--- INPUT DATA Enclosed Below ---

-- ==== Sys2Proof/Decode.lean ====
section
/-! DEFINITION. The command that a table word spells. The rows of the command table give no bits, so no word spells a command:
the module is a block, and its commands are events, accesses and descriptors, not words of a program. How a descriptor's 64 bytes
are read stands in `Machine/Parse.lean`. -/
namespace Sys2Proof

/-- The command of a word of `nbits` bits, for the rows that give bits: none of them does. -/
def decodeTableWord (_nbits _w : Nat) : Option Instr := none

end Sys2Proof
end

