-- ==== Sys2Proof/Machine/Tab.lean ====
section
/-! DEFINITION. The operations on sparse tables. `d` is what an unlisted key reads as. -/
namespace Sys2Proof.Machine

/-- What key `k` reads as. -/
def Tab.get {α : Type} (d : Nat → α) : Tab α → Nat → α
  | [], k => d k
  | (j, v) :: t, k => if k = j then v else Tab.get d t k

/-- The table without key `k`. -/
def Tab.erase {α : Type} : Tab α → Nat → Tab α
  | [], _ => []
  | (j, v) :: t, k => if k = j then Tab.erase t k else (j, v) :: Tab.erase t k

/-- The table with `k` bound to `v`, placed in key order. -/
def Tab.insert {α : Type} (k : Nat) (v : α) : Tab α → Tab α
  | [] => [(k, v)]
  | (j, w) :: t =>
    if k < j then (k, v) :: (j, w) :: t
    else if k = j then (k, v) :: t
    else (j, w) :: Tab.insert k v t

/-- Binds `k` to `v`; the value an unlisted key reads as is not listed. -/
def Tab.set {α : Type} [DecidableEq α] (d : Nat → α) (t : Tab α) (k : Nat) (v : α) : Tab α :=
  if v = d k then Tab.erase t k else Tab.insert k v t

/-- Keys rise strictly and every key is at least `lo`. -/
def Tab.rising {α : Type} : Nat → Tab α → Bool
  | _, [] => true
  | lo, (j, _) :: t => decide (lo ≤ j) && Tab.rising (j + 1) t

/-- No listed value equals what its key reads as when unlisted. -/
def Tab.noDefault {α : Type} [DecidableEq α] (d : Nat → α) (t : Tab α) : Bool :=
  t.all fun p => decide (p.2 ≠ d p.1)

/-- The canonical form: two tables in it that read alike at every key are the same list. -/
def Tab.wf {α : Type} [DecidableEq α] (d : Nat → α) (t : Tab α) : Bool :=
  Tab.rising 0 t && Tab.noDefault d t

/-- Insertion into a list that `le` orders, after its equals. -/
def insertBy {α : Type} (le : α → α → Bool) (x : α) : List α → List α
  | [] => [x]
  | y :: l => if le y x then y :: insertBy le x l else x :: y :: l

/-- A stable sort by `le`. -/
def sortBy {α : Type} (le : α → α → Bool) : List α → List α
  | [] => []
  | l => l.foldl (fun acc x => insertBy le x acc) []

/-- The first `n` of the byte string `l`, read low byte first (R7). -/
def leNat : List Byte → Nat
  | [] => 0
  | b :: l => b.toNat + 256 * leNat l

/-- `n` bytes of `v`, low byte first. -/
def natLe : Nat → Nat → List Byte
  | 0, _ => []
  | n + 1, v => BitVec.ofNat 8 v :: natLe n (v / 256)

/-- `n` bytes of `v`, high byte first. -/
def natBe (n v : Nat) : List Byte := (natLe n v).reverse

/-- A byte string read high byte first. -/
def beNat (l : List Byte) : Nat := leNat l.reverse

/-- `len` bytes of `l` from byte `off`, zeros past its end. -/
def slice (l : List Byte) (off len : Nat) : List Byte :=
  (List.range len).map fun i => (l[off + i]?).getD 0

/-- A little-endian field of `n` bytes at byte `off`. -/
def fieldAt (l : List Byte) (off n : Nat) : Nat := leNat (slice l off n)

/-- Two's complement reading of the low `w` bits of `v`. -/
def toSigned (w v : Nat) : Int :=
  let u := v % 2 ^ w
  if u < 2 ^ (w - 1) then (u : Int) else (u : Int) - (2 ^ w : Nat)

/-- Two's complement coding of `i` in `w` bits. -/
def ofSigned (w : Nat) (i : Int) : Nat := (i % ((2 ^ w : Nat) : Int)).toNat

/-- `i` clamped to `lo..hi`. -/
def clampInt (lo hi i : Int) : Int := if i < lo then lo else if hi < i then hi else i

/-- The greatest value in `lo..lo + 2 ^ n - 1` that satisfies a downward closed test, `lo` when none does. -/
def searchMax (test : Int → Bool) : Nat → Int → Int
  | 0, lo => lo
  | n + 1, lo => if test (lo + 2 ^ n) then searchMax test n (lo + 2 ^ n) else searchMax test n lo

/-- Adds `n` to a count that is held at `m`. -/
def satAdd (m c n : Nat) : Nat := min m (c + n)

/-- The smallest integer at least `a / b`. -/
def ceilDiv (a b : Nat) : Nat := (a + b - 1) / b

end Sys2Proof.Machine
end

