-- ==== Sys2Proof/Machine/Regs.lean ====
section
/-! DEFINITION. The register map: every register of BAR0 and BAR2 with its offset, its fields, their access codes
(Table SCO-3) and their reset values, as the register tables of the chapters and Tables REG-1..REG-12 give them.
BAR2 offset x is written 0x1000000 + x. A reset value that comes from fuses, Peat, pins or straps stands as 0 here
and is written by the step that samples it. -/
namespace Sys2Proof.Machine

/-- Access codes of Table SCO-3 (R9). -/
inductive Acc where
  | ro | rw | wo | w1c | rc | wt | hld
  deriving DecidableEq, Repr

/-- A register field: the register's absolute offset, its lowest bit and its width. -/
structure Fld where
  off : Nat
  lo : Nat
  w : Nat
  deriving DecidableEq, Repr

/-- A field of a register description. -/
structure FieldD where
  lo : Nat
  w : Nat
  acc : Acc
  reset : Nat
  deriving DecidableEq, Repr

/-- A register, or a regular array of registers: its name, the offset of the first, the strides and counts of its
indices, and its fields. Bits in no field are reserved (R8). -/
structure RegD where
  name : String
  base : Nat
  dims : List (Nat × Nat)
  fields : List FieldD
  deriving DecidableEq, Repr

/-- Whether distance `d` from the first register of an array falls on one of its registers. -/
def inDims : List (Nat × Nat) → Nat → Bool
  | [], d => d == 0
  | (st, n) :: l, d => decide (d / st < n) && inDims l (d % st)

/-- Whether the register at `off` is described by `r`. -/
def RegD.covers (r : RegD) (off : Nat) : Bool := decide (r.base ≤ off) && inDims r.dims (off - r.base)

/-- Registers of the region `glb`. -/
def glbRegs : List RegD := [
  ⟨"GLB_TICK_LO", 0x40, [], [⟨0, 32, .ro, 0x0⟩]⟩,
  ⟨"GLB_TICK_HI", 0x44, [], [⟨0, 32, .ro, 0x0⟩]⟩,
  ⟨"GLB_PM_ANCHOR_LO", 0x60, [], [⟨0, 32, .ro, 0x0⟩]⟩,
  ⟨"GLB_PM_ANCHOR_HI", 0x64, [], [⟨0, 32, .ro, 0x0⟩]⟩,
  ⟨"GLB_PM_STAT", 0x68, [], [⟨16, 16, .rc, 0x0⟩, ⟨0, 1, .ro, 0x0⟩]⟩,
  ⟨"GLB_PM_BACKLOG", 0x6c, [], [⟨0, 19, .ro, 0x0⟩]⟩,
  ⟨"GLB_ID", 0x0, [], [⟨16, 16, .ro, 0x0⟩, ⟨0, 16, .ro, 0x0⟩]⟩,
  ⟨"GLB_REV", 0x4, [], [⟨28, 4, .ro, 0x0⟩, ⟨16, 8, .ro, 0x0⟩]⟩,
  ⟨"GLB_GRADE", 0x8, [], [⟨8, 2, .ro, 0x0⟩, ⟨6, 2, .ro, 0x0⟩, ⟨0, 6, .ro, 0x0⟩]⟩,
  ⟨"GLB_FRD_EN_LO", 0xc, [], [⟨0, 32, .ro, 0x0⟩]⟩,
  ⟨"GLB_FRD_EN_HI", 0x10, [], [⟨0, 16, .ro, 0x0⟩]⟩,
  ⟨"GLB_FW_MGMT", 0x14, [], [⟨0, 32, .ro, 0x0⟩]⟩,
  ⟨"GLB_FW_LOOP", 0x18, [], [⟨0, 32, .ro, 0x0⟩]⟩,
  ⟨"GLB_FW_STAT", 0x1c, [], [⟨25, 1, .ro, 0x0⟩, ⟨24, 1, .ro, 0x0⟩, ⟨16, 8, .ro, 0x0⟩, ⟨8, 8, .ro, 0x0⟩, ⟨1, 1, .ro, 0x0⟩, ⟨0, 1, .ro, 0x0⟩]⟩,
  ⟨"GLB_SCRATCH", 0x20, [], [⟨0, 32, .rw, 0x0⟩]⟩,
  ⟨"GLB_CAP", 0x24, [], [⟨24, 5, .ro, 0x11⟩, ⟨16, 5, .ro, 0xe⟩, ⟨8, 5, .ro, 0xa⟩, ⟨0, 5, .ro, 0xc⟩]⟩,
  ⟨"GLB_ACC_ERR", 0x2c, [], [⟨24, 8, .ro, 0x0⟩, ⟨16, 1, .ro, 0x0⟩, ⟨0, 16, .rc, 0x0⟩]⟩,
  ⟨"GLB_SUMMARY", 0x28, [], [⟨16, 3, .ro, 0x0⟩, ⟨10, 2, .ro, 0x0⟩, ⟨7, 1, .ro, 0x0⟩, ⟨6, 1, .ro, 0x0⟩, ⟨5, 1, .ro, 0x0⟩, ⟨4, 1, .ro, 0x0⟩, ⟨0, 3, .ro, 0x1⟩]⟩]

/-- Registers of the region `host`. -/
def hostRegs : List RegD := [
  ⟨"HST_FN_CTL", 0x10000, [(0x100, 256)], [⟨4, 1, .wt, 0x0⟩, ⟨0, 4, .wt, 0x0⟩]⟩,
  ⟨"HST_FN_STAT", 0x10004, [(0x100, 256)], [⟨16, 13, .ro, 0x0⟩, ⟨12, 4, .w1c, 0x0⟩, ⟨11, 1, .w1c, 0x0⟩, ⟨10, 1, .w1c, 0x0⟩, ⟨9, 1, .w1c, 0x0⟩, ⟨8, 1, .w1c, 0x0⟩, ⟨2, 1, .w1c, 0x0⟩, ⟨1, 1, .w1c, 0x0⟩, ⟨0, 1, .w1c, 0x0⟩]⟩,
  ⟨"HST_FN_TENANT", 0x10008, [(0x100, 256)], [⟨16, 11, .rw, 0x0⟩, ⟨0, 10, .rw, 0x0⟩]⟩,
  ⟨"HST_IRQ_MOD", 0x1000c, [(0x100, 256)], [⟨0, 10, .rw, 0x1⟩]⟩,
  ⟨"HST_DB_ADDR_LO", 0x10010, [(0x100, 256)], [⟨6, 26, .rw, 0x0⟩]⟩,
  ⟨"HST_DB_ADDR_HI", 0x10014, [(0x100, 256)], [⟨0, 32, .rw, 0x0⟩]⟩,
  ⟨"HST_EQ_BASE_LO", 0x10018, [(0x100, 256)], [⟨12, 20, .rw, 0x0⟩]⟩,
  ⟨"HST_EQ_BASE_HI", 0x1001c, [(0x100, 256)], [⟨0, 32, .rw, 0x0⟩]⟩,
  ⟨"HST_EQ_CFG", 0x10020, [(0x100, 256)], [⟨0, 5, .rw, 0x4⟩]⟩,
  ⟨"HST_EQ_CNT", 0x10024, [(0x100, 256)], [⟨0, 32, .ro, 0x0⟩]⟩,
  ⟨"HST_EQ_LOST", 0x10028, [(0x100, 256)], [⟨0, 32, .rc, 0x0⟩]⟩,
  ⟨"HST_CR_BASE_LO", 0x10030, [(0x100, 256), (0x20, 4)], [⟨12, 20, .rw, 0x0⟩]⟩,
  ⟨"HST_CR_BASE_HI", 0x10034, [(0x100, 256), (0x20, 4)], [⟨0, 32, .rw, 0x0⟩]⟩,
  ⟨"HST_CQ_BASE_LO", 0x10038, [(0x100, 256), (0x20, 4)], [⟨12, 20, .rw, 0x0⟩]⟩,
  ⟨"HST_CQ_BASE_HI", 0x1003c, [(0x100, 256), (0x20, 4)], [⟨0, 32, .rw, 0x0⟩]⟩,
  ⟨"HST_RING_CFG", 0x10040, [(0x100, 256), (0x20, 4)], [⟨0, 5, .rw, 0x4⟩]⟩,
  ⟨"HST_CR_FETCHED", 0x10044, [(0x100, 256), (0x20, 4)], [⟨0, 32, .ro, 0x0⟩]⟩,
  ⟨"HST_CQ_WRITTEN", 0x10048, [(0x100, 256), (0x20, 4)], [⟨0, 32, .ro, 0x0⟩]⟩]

--- End of Enclosed INPUT DATA ---

# DESCRIPTION OF THE TASK:
When the line with "structure RegD where" is reached in the data above, begin copying, and stop after the line with "Whether the register"; copy each line exactly, both ends included.

# THE COMPLETED TASK:
structure RegD where
  name : String
  base : Nat
  dims : List (Nat × Nat)
  fields : List FieldD
  deriving DecidableEq, Repr

/-- Whether distance `d` from the first register of an array falls on one of its registers. -/
def inDims : List (Nat × Nat) → Nat → Bool
  | [], d => d == 0
  | (st, n) :: l, d => decide (d / st < n) && inDims l (d % st)

/-- Whether the register at `off` is described by `r`. -/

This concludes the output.